Figure 5. Type I and II ligand conformations in GHMP kinase ternary structures.

(A) The Type I conformation. The positioning of the γ- and Pmev-phosphoryl groups in the PMK ternary complex (shown on the left and right-hand sides of the panel, respectively) suggests that they are non-reactive. Similiar conformations are found in three of the seven GHMP-kinase ternary complex structures. (B) The Type II conformation. Positioning of the reactive moieties in the ternary complex of Gal-NAc kinase — a GHMP kinase. The Gal-NAc nucleophillic oxygen and the γ-phosphoryl group of AMPPNP appear to be positioned well to accomplish in-line displacement. This orientation is also found in three of the seven GHMP kinase ternary complex structures. (C) Alignment of the Type I and II M²⁺·nucleotides. The adenine bases of the Type I and II nucleotides were aligned. The PMK nucleotide color coding: carbon (yellow), phosphorus (orange), divalent cation (red); the Gal-NAc kinase nucleotide color coding: carbon and phosphorus (grey), divalent cation (green). (D) Comparison of the Type I and II active-sites.
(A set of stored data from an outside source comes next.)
-- ==== Sys2Proof/Machine/RouteOps.lean ====
section
/-! DEFINITION. The modifying syllables (R84 to R90) and the route instructions of major 17 (R204, R209 to R212). -/

namespace Sys2Proof.Machine

/-- A prefix (R85, R87): its fields hold for the next syllable of the bundle. -/
def execPfx (p : Pfx) (s : State) : Host.Outcome State Fault Refusal :=
  .next { s with iss := { s.iss with pfx := some p } }

/-- Consecutive pool words from an address on (R90). -/
def State.poolWords (s : State) (va : Word) (n : Nat) : List Word :=
  (List.range n).map fun k => s.poolWord (va + BitVec.ofNat 64 (8 * k))

/-- The setting of the route block at an address, if it passes its check; its length comes from the referencing
syllable, or from its header (R203, R205, R210). -/
def State.blockAt (s : State) (va : Word) (len : Option Nat) : Option Route :=
  routeBlock (s.poolWords va (len.getD (blockWords (s.poolWord va)))) len

/-- A route block that a bundle references fails its check: the bundle does not issue and the task is lost (R204). -/
def State.loseRoute (s : State) (va : Word) : State :=
  let d := s.iss.die
  let s := s.modDie d fun x =>
    let st := x.stat
    { x with stat := { st with routeFails := if st.routeFails = BitVec.allOnes 32 then st.routeFails
                                             else st.routeFails + 1 } }
  s.loseTask d s.iss.ctx s.iss.p (BitVec.ofNat 64 (field va.toNat 16 48 + 4)) []

/-- The pool address of a route syllable of mode 2 (R88). -/
def State.routeAddr (s : State) (off : BitVec 24) : Word := poolAddr s.iss.p (signExt off)

/-- The setting that a route syllable selects (R89, R205). -/
def State.routeOf (s : State) (src : RouteSrc) : Option Route :=
  match src with
  | .identity => some 0
  | .bpc desc => some (bpcRoute desc)
  | .pool len off => s.blockAt (s.routeAddr off) (some len.toNat)
  | .reg x => some s.cur.x[x]

/-- A bundle route syllable (R88, R89): its setting is captured for the bundle's use of its network. -/
def execBundleRoute (write : Bool) (far : BitVec 16) (src : RouteSrc) (s : State) :
    Host.Outcome State Fault Refusal :=
  .next (match s.routeOf src with
    | some r =>
      let set : Setting := { bits := r, far := far }
      { s with iss := if write then { s.iss with wrRoute := some set } else { s.iss with rdRoute := some set } }
    | none => s.loseRoute (match src with
      | .pool _ off => s.routeAddr off
      | _ => 0))

def execRteLd (xd : Fin 32) (off : BitVec 15) (s : State) : Host.Outcome State Fault Refusal :=
  let va := poolAddr s.iss.p (signExt off)
  .next (match s.blockAt va none with
    | some r => s.land 4 slotRC (.route xd r)
    | none => s.loseRoute va)

/-- `rte.bpc` (R202, R210): an invalid descriptor gives the identity. -/
def execRteBpc (xd : Fin 32) (a : Src) (s : State) : Host.Outcome State Fault Refusal :=
  let d := (s.src a).setWidth 32
  .next (s.land 4 slotRC (.route xd (if bpcValid d then bpcRoute d else 0)))

/-- `rte.solve` (R211): the setting of the pass, and the status word. -/
def execRteSolve (xd : Fin 32) (sd : Dst) (va sp : Src) (s : State) : Host.Outcome State Fault Refusal :=
  let l := lanes (s.vsrc va)
  .next ((s.land 24 slotRC (.route xd (passSetting l (s.srcN sp)))).land 24 slotRC (.scalar sd (solveStatus l)))

def execRteMv (xd xa : Fin 32) (s : State) : Host.Outcome State Fault Refusal :=
  .next (s.land 4 slotRC (.route xd s.cur.x[xa]))

/-- `rte.pass` (R211): all ones in the lanes that the pass serves. -/
def execRtePass (vd : Dst) (va sp : Src) (s : State) : Host.Outcome State Fault Refusal :=
  let k := s.srcN sp
  let l := (ranks (lanes (s.vsrc va))).map fun r => if r = some k then 2 ^ 32 - 1 else 0
  .next (s.land 24 slotRC (.vector vd (ofLanes l) (BitVec.allOnes 256)))

/-- `rte.st` (R212): a store of 32 words that commits at c+9 through the write network. -/
def execRteSt (a : Src) (xs : Fin 32) (s : State) : Host.Outcome State Fault Refusal :=
  .next (s.access 9 .netWrite slotRC (s.clsOf 0) none (.routeStore (s.src a &&& ~~~7) s.cur.x[xs]))

end Sys2Proof.Machine
end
Resides (grey) within 3 Å of the PPP_i·Mg²⁺ moiety (green) of Glc-NAc kinase complex (Type II) are linked to the moiety by blank dotted lines. Analogous residues in the PMK complex (Type I) are shown in orange. Dashed red lines connect the divalent cation to the α, β and γ-phosphoryl groups to which it is coordinated. (E) Positioning the Type II nucleotide·M²⁺ in the Type I active site. The Type I and II active-sites were superposed using C_α-alignments of conserved regions of PMK and Gal-NAc kinase. The GalNac nucleotide (Type II) is shown in grey and its associated cation (Mn²⁺) is red. The transition from Type I to II requires the cation to migrate across the active-site cavity. Blue spheres represent ordered water. Figures were produed using PyMol (54) and the surface, shown in E, was created with Hollow (56).